====== Extracted entries ======

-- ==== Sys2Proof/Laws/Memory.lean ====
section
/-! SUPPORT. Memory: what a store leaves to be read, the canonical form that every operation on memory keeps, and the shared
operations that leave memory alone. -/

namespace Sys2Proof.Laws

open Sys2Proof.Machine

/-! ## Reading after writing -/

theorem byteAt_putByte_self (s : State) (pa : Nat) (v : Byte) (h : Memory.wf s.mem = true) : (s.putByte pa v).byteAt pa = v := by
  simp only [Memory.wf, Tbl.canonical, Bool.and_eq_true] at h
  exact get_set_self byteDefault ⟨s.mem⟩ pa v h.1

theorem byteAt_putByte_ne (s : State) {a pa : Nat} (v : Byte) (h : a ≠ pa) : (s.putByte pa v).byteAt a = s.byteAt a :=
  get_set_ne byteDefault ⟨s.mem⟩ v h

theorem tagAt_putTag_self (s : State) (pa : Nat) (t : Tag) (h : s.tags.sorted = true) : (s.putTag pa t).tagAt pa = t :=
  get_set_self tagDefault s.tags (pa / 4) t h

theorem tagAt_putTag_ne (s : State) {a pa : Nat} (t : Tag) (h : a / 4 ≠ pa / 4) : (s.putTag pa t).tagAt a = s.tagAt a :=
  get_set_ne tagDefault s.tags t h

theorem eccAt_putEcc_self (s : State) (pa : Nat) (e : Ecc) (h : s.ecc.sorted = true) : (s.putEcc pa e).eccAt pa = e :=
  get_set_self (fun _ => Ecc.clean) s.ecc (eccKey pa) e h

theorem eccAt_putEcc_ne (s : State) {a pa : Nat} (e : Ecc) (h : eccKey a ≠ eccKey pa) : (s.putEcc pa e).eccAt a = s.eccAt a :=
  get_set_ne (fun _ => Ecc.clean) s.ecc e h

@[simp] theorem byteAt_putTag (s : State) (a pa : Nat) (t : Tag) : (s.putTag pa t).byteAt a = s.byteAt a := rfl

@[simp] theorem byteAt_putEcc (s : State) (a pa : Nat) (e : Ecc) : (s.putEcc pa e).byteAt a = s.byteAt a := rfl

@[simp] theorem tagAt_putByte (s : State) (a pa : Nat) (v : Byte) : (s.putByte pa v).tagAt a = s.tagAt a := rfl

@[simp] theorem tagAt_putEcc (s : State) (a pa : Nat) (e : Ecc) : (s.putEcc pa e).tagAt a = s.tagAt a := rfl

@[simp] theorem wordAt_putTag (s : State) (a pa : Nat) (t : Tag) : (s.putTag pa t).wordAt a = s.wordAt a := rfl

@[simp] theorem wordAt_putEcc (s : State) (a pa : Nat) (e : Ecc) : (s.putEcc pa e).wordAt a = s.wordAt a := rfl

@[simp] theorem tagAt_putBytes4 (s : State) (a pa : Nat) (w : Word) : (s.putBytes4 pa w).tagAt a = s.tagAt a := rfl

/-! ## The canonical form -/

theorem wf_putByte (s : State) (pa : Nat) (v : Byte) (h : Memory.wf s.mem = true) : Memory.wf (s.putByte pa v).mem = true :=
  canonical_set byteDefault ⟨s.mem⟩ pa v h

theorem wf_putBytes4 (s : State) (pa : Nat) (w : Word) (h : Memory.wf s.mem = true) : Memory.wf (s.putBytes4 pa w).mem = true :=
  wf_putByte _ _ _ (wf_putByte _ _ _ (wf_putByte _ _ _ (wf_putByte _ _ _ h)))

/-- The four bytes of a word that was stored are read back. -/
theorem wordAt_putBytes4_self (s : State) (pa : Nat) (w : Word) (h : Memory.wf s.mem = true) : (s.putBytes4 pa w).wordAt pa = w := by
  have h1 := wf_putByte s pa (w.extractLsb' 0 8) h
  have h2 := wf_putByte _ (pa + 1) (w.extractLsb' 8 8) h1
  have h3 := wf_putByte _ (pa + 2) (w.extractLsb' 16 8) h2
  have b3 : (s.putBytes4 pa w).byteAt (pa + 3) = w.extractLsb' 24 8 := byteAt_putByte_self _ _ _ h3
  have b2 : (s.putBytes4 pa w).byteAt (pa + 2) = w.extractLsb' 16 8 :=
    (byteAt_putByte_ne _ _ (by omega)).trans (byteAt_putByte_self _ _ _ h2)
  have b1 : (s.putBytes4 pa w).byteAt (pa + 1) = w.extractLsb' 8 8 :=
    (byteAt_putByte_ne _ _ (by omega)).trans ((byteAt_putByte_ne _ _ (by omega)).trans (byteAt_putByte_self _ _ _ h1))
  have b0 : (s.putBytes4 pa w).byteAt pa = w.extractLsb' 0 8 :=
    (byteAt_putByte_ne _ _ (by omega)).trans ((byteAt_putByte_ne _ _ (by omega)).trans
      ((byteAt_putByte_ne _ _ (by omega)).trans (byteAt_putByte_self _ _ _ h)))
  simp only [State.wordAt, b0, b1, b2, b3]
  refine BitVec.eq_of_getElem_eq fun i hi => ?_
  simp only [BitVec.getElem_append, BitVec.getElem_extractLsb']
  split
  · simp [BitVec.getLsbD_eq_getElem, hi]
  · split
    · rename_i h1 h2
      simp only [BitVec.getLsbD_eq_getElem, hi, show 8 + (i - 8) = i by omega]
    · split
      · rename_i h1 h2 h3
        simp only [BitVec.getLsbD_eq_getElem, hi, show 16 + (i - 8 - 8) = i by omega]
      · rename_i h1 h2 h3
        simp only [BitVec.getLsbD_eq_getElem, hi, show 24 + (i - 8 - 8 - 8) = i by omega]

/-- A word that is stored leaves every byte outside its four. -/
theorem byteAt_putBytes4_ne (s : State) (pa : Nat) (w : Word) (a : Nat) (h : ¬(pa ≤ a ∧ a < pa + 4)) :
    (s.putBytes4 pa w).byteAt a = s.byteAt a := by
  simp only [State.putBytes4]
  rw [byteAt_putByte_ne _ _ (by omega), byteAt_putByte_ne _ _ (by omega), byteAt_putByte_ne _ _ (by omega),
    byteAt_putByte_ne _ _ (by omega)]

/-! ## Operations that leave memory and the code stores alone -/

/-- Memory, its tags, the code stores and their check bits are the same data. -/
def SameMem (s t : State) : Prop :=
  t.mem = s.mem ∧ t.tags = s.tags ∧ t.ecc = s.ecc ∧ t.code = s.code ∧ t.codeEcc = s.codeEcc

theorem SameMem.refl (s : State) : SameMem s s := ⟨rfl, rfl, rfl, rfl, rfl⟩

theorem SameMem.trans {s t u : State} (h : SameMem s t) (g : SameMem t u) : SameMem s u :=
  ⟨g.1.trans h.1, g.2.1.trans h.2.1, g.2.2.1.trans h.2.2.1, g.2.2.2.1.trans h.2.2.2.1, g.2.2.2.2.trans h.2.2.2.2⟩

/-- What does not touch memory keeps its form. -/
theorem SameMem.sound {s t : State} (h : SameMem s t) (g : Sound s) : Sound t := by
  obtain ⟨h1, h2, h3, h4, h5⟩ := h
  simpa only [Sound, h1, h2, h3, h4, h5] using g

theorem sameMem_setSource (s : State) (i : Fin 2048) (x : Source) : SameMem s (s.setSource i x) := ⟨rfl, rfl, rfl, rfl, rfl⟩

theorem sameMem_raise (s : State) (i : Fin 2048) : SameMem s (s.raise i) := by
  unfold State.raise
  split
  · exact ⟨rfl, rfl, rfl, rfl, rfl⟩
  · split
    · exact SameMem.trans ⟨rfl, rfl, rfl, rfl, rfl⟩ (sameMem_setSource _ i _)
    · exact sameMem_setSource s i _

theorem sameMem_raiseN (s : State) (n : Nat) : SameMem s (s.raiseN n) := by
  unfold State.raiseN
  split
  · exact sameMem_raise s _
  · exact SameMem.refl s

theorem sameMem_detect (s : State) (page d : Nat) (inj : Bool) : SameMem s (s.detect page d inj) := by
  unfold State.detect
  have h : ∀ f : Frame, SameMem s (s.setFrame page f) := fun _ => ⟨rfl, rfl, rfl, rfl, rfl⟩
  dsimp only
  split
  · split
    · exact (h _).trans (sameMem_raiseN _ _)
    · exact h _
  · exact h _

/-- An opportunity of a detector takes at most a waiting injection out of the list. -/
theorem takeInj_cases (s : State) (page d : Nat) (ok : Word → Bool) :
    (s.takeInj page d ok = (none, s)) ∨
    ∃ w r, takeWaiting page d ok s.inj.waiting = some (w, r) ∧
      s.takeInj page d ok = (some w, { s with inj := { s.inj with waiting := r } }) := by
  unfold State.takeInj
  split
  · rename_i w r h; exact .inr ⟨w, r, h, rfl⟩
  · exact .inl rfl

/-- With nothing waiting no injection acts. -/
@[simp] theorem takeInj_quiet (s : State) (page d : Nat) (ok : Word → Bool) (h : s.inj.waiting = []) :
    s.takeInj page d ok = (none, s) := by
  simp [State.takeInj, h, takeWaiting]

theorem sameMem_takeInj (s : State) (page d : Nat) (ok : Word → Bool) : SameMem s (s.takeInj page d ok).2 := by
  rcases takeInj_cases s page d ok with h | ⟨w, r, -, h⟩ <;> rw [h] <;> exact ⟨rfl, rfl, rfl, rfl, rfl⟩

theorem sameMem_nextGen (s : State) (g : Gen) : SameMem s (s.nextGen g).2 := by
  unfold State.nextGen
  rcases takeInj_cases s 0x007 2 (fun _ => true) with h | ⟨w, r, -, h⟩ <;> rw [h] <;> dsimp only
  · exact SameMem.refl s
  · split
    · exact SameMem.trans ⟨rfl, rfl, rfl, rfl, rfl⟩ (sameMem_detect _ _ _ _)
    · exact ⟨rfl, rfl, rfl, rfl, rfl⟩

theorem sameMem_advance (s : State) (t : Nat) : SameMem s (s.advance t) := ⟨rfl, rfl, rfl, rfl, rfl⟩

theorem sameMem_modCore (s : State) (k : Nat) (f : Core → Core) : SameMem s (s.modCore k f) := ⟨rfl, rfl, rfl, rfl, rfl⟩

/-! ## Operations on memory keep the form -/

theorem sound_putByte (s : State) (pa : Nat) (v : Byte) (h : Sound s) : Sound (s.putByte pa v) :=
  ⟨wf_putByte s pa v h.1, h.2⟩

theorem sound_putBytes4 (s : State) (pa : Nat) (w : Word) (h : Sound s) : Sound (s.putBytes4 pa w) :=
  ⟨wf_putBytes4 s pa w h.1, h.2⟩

======

• [Task to complete] Go through the entries and copy every line with "stored".

• [Problem solution]
/-- The four bytes of a word that was stored are read back. -/
/-- A word that is stored leaves every byte outside its four. -/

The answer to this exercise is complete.